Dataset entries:
Content starts
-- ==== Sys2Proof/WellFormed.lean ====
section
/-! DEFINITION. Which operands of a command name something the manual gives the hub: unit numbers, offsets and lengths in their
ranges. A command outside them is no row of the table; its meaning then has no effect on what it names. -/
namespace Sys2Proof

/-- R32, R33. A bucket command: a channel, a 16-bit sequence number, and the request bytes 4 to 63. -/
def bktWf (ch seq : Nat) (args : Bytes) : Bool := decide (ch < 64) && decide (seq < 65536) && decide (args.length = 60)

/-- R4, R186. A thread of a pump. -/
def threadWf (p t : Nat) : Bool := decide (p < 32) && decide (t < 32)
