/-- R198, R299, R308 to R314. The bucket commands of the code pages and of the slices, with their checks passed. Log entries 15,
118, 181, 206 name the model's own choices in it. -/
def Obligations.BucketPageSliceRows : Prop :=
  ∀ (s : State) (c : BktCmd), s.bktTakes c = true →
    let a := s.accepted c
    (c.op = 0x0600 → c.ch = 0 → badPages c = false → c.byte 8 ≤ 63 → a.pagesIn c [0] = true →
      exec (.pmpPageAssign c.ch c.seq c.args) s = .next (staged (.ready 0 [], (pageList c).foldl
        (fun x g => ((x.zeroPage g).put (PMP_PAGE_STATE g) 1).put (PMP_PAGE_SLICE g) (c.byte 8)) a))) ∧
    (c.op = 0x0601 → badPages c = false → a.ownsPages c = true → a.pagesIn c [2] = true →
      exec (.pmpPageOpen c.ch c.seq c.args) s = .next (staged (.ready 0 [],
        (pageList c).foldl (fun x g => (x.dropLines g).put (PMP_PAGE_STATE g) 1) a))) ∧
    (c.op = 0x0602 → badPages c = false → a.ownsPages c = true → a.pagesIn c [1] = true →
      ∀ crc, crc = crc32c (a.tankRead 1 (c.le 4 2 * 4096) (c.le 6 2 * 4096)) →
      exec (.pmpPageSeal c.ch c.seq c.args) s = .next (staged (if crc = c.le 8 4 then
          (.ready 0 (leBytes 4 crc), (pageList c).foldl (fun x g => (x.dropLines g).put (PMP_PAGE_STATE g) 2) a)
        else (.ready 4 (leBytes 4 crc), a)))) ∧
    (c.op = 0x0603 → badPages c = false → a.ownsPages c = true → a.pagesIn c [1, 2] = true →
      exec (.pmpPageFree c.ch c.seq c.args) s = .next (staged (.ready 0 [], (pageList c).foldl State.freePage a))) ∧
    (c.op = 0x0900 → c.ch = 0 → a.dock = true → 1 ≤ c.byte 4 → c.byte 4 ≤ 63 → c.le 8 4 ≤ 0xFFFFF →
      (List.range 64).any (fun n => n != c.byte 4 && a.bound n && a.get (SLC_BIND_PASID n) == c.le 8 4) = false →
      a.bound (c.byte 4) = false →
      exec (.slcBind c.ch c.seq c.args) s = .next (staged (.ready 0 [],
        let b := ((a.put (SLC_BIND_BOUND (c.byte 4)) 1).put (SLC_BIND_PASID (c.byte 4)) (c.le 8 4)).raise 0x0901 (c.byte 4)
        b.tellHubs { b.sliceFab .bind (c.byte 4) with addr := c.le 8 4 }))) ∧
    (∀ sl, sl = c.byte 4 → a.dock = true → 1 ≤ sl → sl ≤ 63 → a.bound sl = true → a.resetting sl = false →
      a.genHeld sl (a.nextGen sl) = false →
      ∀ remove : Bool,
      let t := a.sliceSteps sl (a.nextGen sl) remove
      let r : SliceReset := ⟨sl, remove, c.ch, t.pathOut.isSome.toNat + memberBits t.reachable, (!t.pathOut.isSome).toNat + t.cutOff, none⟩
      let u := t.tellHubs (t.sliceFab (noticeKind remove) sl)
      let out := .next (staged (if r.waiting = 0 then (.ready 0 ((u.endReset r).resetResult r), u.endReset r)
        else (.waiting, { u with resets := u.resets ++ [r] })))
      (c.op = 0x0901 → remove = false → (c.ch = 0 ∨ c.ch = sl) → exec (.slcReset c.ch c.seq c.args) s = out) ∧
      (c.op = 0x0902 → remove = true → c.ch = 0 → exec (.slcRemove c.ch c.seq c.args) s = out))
Content ends
▶ **Exercise instructions**: The complete data above is to be written out again as it stands.

▶ **Problem solution**:
-- ==== Sys2Proof/WellFormed.lean ====
section
/-! DEFINITION. Which operands of a command name something the manual gives the hub: unit numbers, offsets and lengths in their
ranges. A command outside them is no row of the table; its meaning then has no effect on what it names. -/
namespace Sys2Proof

/-- R32, R33. A bucket command: a channel, a 16-bit sequence number, and the request bytes 4 to 63. -/
def bktWf (ch seq : Nat) (args : Bytes) : Bool := decide (ch < 64) && decide (seq < 65536) && decide (args.length = 60)

/-- R4, R186. A thread of a pump. -/
def threadWf (p t : Nat) : Bool := decide (p < 32) && decide (t < 32)
/-- R198, R299, R308 to R314. The bucket commands of the code pages and of the slices, with their checks passed. Log entries 15,
118, 181, 206 name the model's own choices in it. -/
def Obligations.BucketPageSliceRows : Prop :=
  ∀ (s : State) (c : BktCmd), s.bktTakes c = true →
    let a := s.accepted c
    (c.op = 0x0600 → c.ch = 0 → badPages c = false → c.byte 8 ≤ 63 → a.pagesIn c [0] = true →
      exec (.pmpPageAssign c.ch c.seq c.args) s = .next (staged (.ready 0 [], (pageList c).foldl
        (fun x g => ((x.zeroPage g).put (PMP_PAGE_STATE g) 1).put (PMP_PAGE_SLICE g) (c.byte 8)) a))) ∧
    (c.op = 0x0601 → badPages c = false → a.ownsPages c = true → a.pagesIn c [2] = true →
      exec (.pmpPageOpen c.ch c.seq c.args) s = .next (staged (.ready 0 [],
        (pageList c).foldl (fun x g => (x.dropLines g).put (PMP_PAGE_STATE g) 1) a))) ∧
    (c.op = 0x0602 → badPages c = false → a.ownsPages c = true → a.pagesIn c [1] = true →
      ∀ crc, crc = crc32c (a.tankRead 1 (c.le 4 2 * 4096) (c.le 6 2 * 4096)) →
      exec (.pmpPageSeal c.ch c.seq c.args) s = .next (staged (if crc = c.le 8 4 then
          (.ready 0 (leBytes 4 crc), (pageList c).foldl (fun x g => (x.dropLines g).put (PMP_PAGE_STATE g) 2) a)
        else (.ready 4 (leBytes 4 crc), a)))) ∧
    (c.op = 0x0603 → badPages c = false → a.ownsPages c = true → a.pagesIn c [1, 2] = true →
      exec (.pmpPageFree c.ch c.seq c.args) s = .next (staged (.ready 0 [], (pageList c).foldl State.freePage a))) ∧
    (c.op = 0x0900 → c.ch = 0 → a.dock = true → 1 ≤ c.byte 4 → c.byte 4 ≤ 63 → c.le 8 4 ≤ 0xFFFFF →
      (List.range 64).any (fun n => n != c.byte 4 && a.bound n && a.get (SLC_BIND_PASID n) == c.le 8 4) = false →
      a.bound (c.byte 4) = false →
      exec (.slcBind c.ch c.seq c.args) s = .next (staged (.ready 0 [],
        let b := ((a.put (SLC_BIND_BOUND (c.byte 4)) 1).put (SLC_BIND_PASID (c.byte 4)) (c.le 8 4)).raise 0x0901 (c.byte 4)
        b.tellHubs { b.sliceFab .bind (c.byte 4) with addr := c.le 8 4 }))) ∧
    (∀ sl, sl = c.byte 4 → a.dock = true → 1 ≤ sl → sl ≤ 63 → a.bound sl = true → a.resetting sl = false →
      a.genHeld sl (a.nextGen sl) = false →
      ∀ remove : Bool,
      let t := a.sliceSteps sl (a.nextGen sl) remove
      let r : SliceReset := ⟨sl, remove, c.ch, t.pathOut.isSome.toNat + memberBits t.reachable, (!t.pathOut.isSome).toNat + t.cutOff, none⟩
      let u := t.tellHubs (t.sliceFab (noticeKind remove) sl)
      let out := .next (staged (if r.waiting = 0 then (.ready 0 ((u.endReset r).resetResult r), u.endReset r)
        else (.waiting, { u with resets := u.resets ++ [r] })))
      (c.op = 0x0901 → remove = false → (c.ch = 0 ∨ c.ch = sl) → exec (.slcReset c.ch c.seq c.args) s = out) ∧
      (c.op = 0x0902 → remove = true → c.ch = 0 → exec (.slcRemove c.ch c.seq c.args) s = out))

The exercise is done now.